I am sure you have heard the expression, “To die for”. Someone trying a new flavor of ice cream or a new dish at their favorite restaurant might exclaim, “Now that’s to die for”. This expression has become synonymous with the phrase, “Wow, that’s awesome”. People use the expression “to die for” for very meaningless things. Christianity, however, is something that truly is awesome, and worth dying for. Are you prepared to die to be Christian? You should be! Please read more.
I realize that not every Christian denomination follows the liturgical calendar and the readings for each day, but many do. For those of you who follow the daily readings, you might find it odd that the day after Christmas is the Feast of St. Stephen, who was the first Christian martyr. The Church, in its wisdom, uses this day to draw our attention to the difficulty of being a follower of Christ.
The first reading for December 26th comes from the Book of Acts. Stephen gives an eloquent discourse regarding the history of the Jewish people. He reminds the people of Moses’ prophecy to their ancestors in Acts 7:37 when he says, “It was this Moses who said to the Israelites, “God will raise up for you, from among your own kinsfolk, a prophet like me.” In Acts 7:38, we hear Stephen reminding the crowd how those ancient Jews responded to Moses when he says, “Our ancestors were unwilling to obey him; instead, they pushed him aside and in their hearts turned back to Egypt.”

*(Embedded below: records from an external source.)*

/-! ### modMem -/

@[simp] theorem State.modMem_io (f : MemH → MemH) : (s.modMem f).io = s.io := (rfl)
@[simp] theorem State.modMem_mem (f : MemH → MemH) : (s.modMem f).mem = s.mem := (rfl)
@[simp] theorem State.modMem_fresh (f : MemH → MemH) : (s.modMem f).fresh = s.fresh := (rfl)
@[simp] theorem State.modMem_pending (f : MemH → MemH) : (s.modMem f).pending = s.pending := (rfl)
@[simp] theorem State.modMem_inv (f : MemH → MemH) : (s.modMem f).inv = s.inv := (rfl)
@[simp] theorem State.modMem_clk (f : MemH → MemH) : (s.modMem f).clk = s.clk := (rfl)
@[simp] theorem State.modMem_tt (f : MemH → MemH) : (s.modMem f).tt = s.tt := (rfl)
@[simp] theorem State.modMem_flt (f : MemH → MemH) : (s.modMem f).flt = s.flt := (rfl)
@[simp] theorem State.modMem_edg (f : MemH → MemH) : (s.modMem f).edg = s.edg := (rfl)
@[simp] theorem State.modMem_ball (f : MemH → MemH) : (s.modMem f).ball = s.ball := (rfl)
@[simp] theorem State.modMem_fnIn (f : MemH → MemH) : (s.modMem f).fnIn = s.fnIn := (rfl)
@[simp] theorem State.modMem_tiles (f : MemH → MemH) : (s.modMem f).tiles = s.tiles := (rfl)
@[simp] theorem State.modMem_adc (f : MemH → MemH) : (s.modMem f).adc = s.adc := (rfl)
@[simp] theorem State.modMem_data (f : MemH → MemH) : (s.modMem f).data = s.data := (rfl)
@[simp] theorem State.modMem_omt (f : MemH → MemH) : (s.modMem f).omt = s.omt := (rfl)
@[simp] theorem State.modMem_vote (f : MemH → MemH) : (s.modMem f).vote = s.vote := (rfl)
@[simp] theorem State.modMem_pwr (f : MemH → MemH) : (s.modMem f).pwr = s.pwr := (rfl)
@[simp] theorem State.modMem_dbg (f : MemH → MemH) : (s.modMem f).dbg = s.dbg := (rfl)
@[simp] theorem State.modMem_dma (f : MemH → MemH) : (s.modMem f).dma = s.dma := (rfl)
@[simp] theorem State.modMem_turn (f : MemH → MemH) : (s.modMem f).turn = s.turn := (rfl)
@[simp] theorem State.modMem_net (f : MemH → MemH) : (s.modMem f).net = s.net := (rfl)
@[simp] theorem State.modMem_host (f : MemH → MemH) : (s.modMem f).host = s.host := (rfl)
@[simp] theorem State.modMem_bus (f : MemH → MemH) : (s.modMem f).bus = s.bus := (rfl)
@[simp] theorem State.modMem_boot (f : MemH → MemH) : (s.modMem f).boot = s.boot := (rfl)
@[simp] theorem State.modMem_reg (f : MemH → MemH) (q : Nat) : (s.modMem f).reg q = s.reg q := (rfl)
@[simp] theorem State.modMem_get (f : MemH → MemH) (q : Fld) : (s.modMem f).get q = s.get q := (rfl)
@[simp] theorem State.modMem_byte (f : MemH → MemH) (q : Nat) : (s.modMem f).byte q = s.byte q := (rfl)
@[simp] theorem State.modMem_tileOf (f : MemH → MemH) (q : Nat) : (s.modMem f).tileOf q = s.tileOf q := (rfl)
@[simp] theorem State.modMem_now (f : MemH → MemH) : (s.modMem f).now = s.now := (rfl)

/-! ### modBank -/

@[simp] theorem State.modBank_io (b : Nat) (f : BankH → BankH) : (s.modBank b f).io = s.io := (rfl)
@[simp] theorem State.modBank_mem (b : Nat) (f : BankH → BankH) : (s.modBank b f).mem = s.mem := (rfl)
@[simp] theorem State.modBank_fresh (b : Nat) (f : BankH → BankH) : (s.modBank b f).fresh = s.fresh := (rfl)
@[simp] theorem State.modBank_pending (b : Nat) (f : BankH → BankH) : (s.modBank b f).pending = s.pending := (rfl)
@[simp] theorem State.modBank_inv (b : Nat) (f : BankH → BankH) : (s.modBank b f).inv = s.inv := (rfl)
@[simp] theorem State.modBank_clk (b : Nat) (f : BankH → BankH) : (s.modBank b f).clk = s.clk := (rfl)
@[simp] theorem State.modBank_tt (b : Nat) (f : BankH → BankH) : (s.modBank b f).tt = s.tt := (rfl)
@[simp] theorem State.modBank_flt (b : Nat) (f : BankH → BankH) : (s.modBank b f).flt = s.flt := (rfl)
@[simp] theorem State.modBank_edg (b : Nat) (f : BankH → BankH) : (s.modBank b f).edg = s.edg := (rfl)
@[simp] theorem State.modBank_ball (b : Nat) (f : BankH → BankH) : (s.modBank b f).ball = s.ball := (rfl)
@[simp] theorem State.modBank_fnIn (b : Nat) (f : BankH → BankH) : (s.modBank b f).fnIn = s.fnIn := (rfl)
@[simp] theorem State.modBank_tiles (b : Nat) (f : BankH → BankH) : (s.modBank b f).tiles = s.tiles := (rfl)
@[simp] theorem State.modBank_adc (b : Nat) (f : BankH → BankH) : (s.modBank b f).adc = s.adc := (rfl)
@[simp] theorem State.modBank_data (b : Nat) (f : BankH → BankH) : (s.modBank b f).data = s.data := (rfl)
@[simp] theorem State.modBank_omt (b : Nat) (f : BankH → BankH) : (s.modBank b f).omt = s.omt := (rfl)
@[simp] theorem State.modBank_vote (b : Nat) (f : BankH → BankH) : (s.modBank b f).vote = s.vote := (rfl)
@[simp] theorem State.modBank_pwr (b : Nat) (f : BankH → BankH) : (s.modBank b f).pwr = s.pwr := (rfl)
@[simp] theorem State.modBank_dbg (b : Nat) (f : BankH → BankH) : (s.modBank b f).dbg = s.dbg := (rfl)
@[simp] theorem State.modBank_dma (b : Nat) (f : BankH → BankH) : (s.modBank b f).dma = s.dma := (rfl)
@[simp] theorem State.modBank_turn (b : Nat) (f : BankH → BankH) : (s.modBank b f).turn = s.turn := (rfl)
@[simp] theorem State.modBank_net (b : Nat) (f : BankH → BankH) : (s.modBank b f).net = s.net := (rfl)
@[simp] theorem State.modBank_host (b : Nat) (f : BankH → BankH) : (s.modBank b f).host = s.host := (rfl)
@[simp] theorem State.modBank_bus (b : Nat) (f : BankH → BankH) : (s.modBank b f).bus = s.bus := (rfl)
@[simp] theorem State.modBank_boot (b : Nat) (f : BankH → BankH) : (s.modBank b f).boot = s.boot := (rfl)
@[simp] theorem State.modBank_reg (b : Nat) (f : BankH → BankH) (q : Nat) : (s.modBank b f).reg q = s.reg q := (rfl)
@[simp] theorem State.modBank_get (b : Nat) (f : BankH → BankH) (q : Fld) : (s.modBank b f).get q = s.get q := (rfl)
@[simp] theorem State.modBank_byte (b : Nat) (f : BankH → BankH) (q : Nat) : (s.modBank b f).byte q = s.byte q := (rfl)
@[simp] theorem State.modBank_tileOf (b : Nat) (f : BankH → BankH) (q : Nat) : (s.modBank b f).tileOf q = s.tileOf q := (rfl)
@[simp] theorem State.modBank_now (b : Nat) (f : BankH → BankH) : (s.modBank b f).now = s.now := (rfl)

Stephen then goes on to chastise the people with these words in Acts 7:51-52, “You stiff-necked people, uncircumcised in heart and ears, you always oppose the holy Spirit; you are just like your ancestors. Which of the prophets did your ancestors not persecute? They put to death those who foretold the coming of the righteous one, whose betrayers and murderers you have now become.”

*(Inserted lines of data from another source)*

/-- The stage and the commit of TT_STEP. -/
theorem stepWrites_act (s : State) (m : Master) (v : Word) (hon : coreOn s = true) (hw : devWriter (ioMaster m) = true) :
    Completes (.writeStage m (BitVec.ofNat 24 TT_STEP_LO) v) s (Stages (readerOf s m) TT_STEP_LO v s) ∧
    (s.ha 1 = true → Completes (.widePairCommit m (BitVec.ofNat 24 TT_STEP_HI) v) s (Commits (readerOf s m) TT_STEP_LO v s)) ∧
    (s.ha 1 = false → Completes (.widePairCommit m (BitVec.ofNat 24 TT_STEP_HI) v) s (fun s' => stageOf s' (readerOf s m) = none ∧
      (∀ q, q ≠ readerOf s m → stageOf s' q = stageOf s q) ∧ s'.pair TT_STEP_LO = s.pair TT_STEP_LO ∧ s'.tt.t = s.tt.t)) := by
  have hlive := live_of_coreOn hon
  refine ⟨⟨_, exec_writeStage_stepLo, ?_⟩, fun hha => ⟨_, exec_widePairCommit_stepHi, ?_⟩,
    fun hha => ⟨_, exec_widePairCommit_stepHi, ?_⟩⟩
  · rw [hon, hw]
    exact stages_setStage
  · rw [hon, hw]
    exact commits_ttStep hw hlive hha
  · rw [hon, hw, Bool.and_true, if_pos rfl, ttStep_hw (s := setStage (readerOf s m) none s) hw hlive hha]
    obtain ⟨-, hpair⟩ := stepHeld_set (u := s) (f := TT_STEP_STATUS.result) (n := 2) stepHeld_refl (by decide)
    exact ⟨stageOf_setStage_same (s := s) (readerOf s m) none, fun _ => stageOf_setStage_other (s := s) (readerOf s m) none,
      hpair, rfl⟩

theorem stepWrites_refused (s : State) (m : Master) (v : Word) (h : coreOn s = false ∨ devWriter (ioMaster m) = false) :
    exec (.writeStage m (BitVec.ofNat 24 TT_STEP_LO) v) s = .next s ∧
    exec (.widePairCommit m (BitVec.ofNat 24 TT_STEP_HI) v) s = .next s := by
  have hno : (coreOn s && devWriter (ioMaster m)) = false := by
    rcases h with h | h
    · rw [h, Bool.false_and]
    · rw [h, Bool.and_false]
  rw [exec_writeStage_stepLo, exec_widePairCommit_stepHi, hno]
  exact ⟨rfl, rfl⟩

/-! ### Writes of a channel's CH_START_TT -/

theorem channel_pair : ∀ d : Fin 144, widePair (chBase d + 0x20) = some (chBase d + 0x20, false) ∧
    widePair (chBase d + 0x24) = some (chBase d + 0x20, true) ∧ wideWritable (chBase d + 0x20) = true ∧
    ∀ o ∈ [0x20, 0x24], (BitVec.ofNat 24 (chBase d + o)).toNat = chBase d + o := by
  decide +kernel

/-- Where the registers of a tile engine's channel lie. -/
theorem tileChannel_address : ∀ d : Fin 144, d.val < 96 → ∀ o ∈ [0x20, 0x24], let a := chBase d + o
    let t := d.val / 4
    0x100000 ≤ a ∧ a < 0x700000 ∧ 0x6000 ≤ a % 0x10000 ∧ tileBlock a = some (t, a % 0x10000) ∧ a ≠ EVC_SW_SET t ∧
      a ≠ OMT_EVENTS t ∧ a ≠ OMT_EVENT_EN t ∧ tab (a % 0x10000) 0x8100 0x80 4 = some (d.val % 4, o) := by
  decide +kernel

Then, Stephen hits the people of his time and for that matter, he hits us right between the eyes when he states this in Acts 7:53 “You received the law as transmitted by angels, but you did not observe it.” How did the people respond to his harsh words? Acts 7:58 tells us, “They threw him out of the city, and began to stone him.”
Stephen was the first in a long line of saints who were martyred for their faith in Jesus Christ. Most of us, however, will not be asked to die a physical death for our faith. But we must never forget that Christianity does require us all to die for our faith.
What exactly do I mean by this? 1 Peter 2:21 tells us this, “For to this you have been called, because Christ also suffered for you, leaving you an example that you should follow in his footsteps.” Christianity involves suffering. Don’t ever allow anyone to tell you otherwise. It’s tough to be a Christian. As Christians, we are called to turn away from our old ways of life. We are called to change.
Galatians 5:24 raises the bar even higher. It says, “Now those who belong to Christ Jesus have crucified their flesh with its passions and desires.” God gave each one of us the free will to either choose our natural urges for pride, power, wealth, fame, and hedonistic sexual pleasure or reject these fleshly desires and choose instead to live for Christ. The choice is ours to make, and it is not easy.
As we anticipate the upcoming year, we should take time to contemplate the reality that we are fallen individuals. God wants us to leave our darkness behind and live in the light. The modern secular life is easy. We are told to choose whatever makes us happy. Christianity is demanding. After all, who wants to take stock of their imperfections and work to eliminate them, especially if we find them enjoyable?
When addressing the difficulties and challenges of being a Christian, C.S. Lewis who had once been an atheist said, “I didn’t go to religion to make me happy. I always knew a bottle of Port would do that. If you want a religion to make you feel really comfortable, I certainly don’t recommend Christianity.” G. K. Chesterton said it this way, “The Christian ideal has not been tried and found wanting; it has been found difficult and left untried.”
As the challenging year of 2020 draws to a close and we reflect on our New Year’s resolutions, let’s give a little extra thought to those areas of our life that still need to be purged. Although the Christian life is difficult, Jesus is there to help us through. Paul tells us in Galatians 2:20, “yet I live, no longer I, but Christ lives in me; insofar as I now live in the flesh, I live by faith in the Son of God who has loved me and given himself up for me.”
Eternal life awaits us if we are willing to die to our fleshly desires. 2 Timothy 2:11 offers us this assurance, “This saying is trustworthy: If we have died with him, we shall also live with him.” Now that truly is to die for!
Heavenly Father please give me the strength in this new year about to begin to die to those things that you find offensive in me. Help me to be born anew into the life, death and resurrection of your Son and my Lord, Jesus Christ. Amen.
I wish you all a Happy and Christ-filled New Year!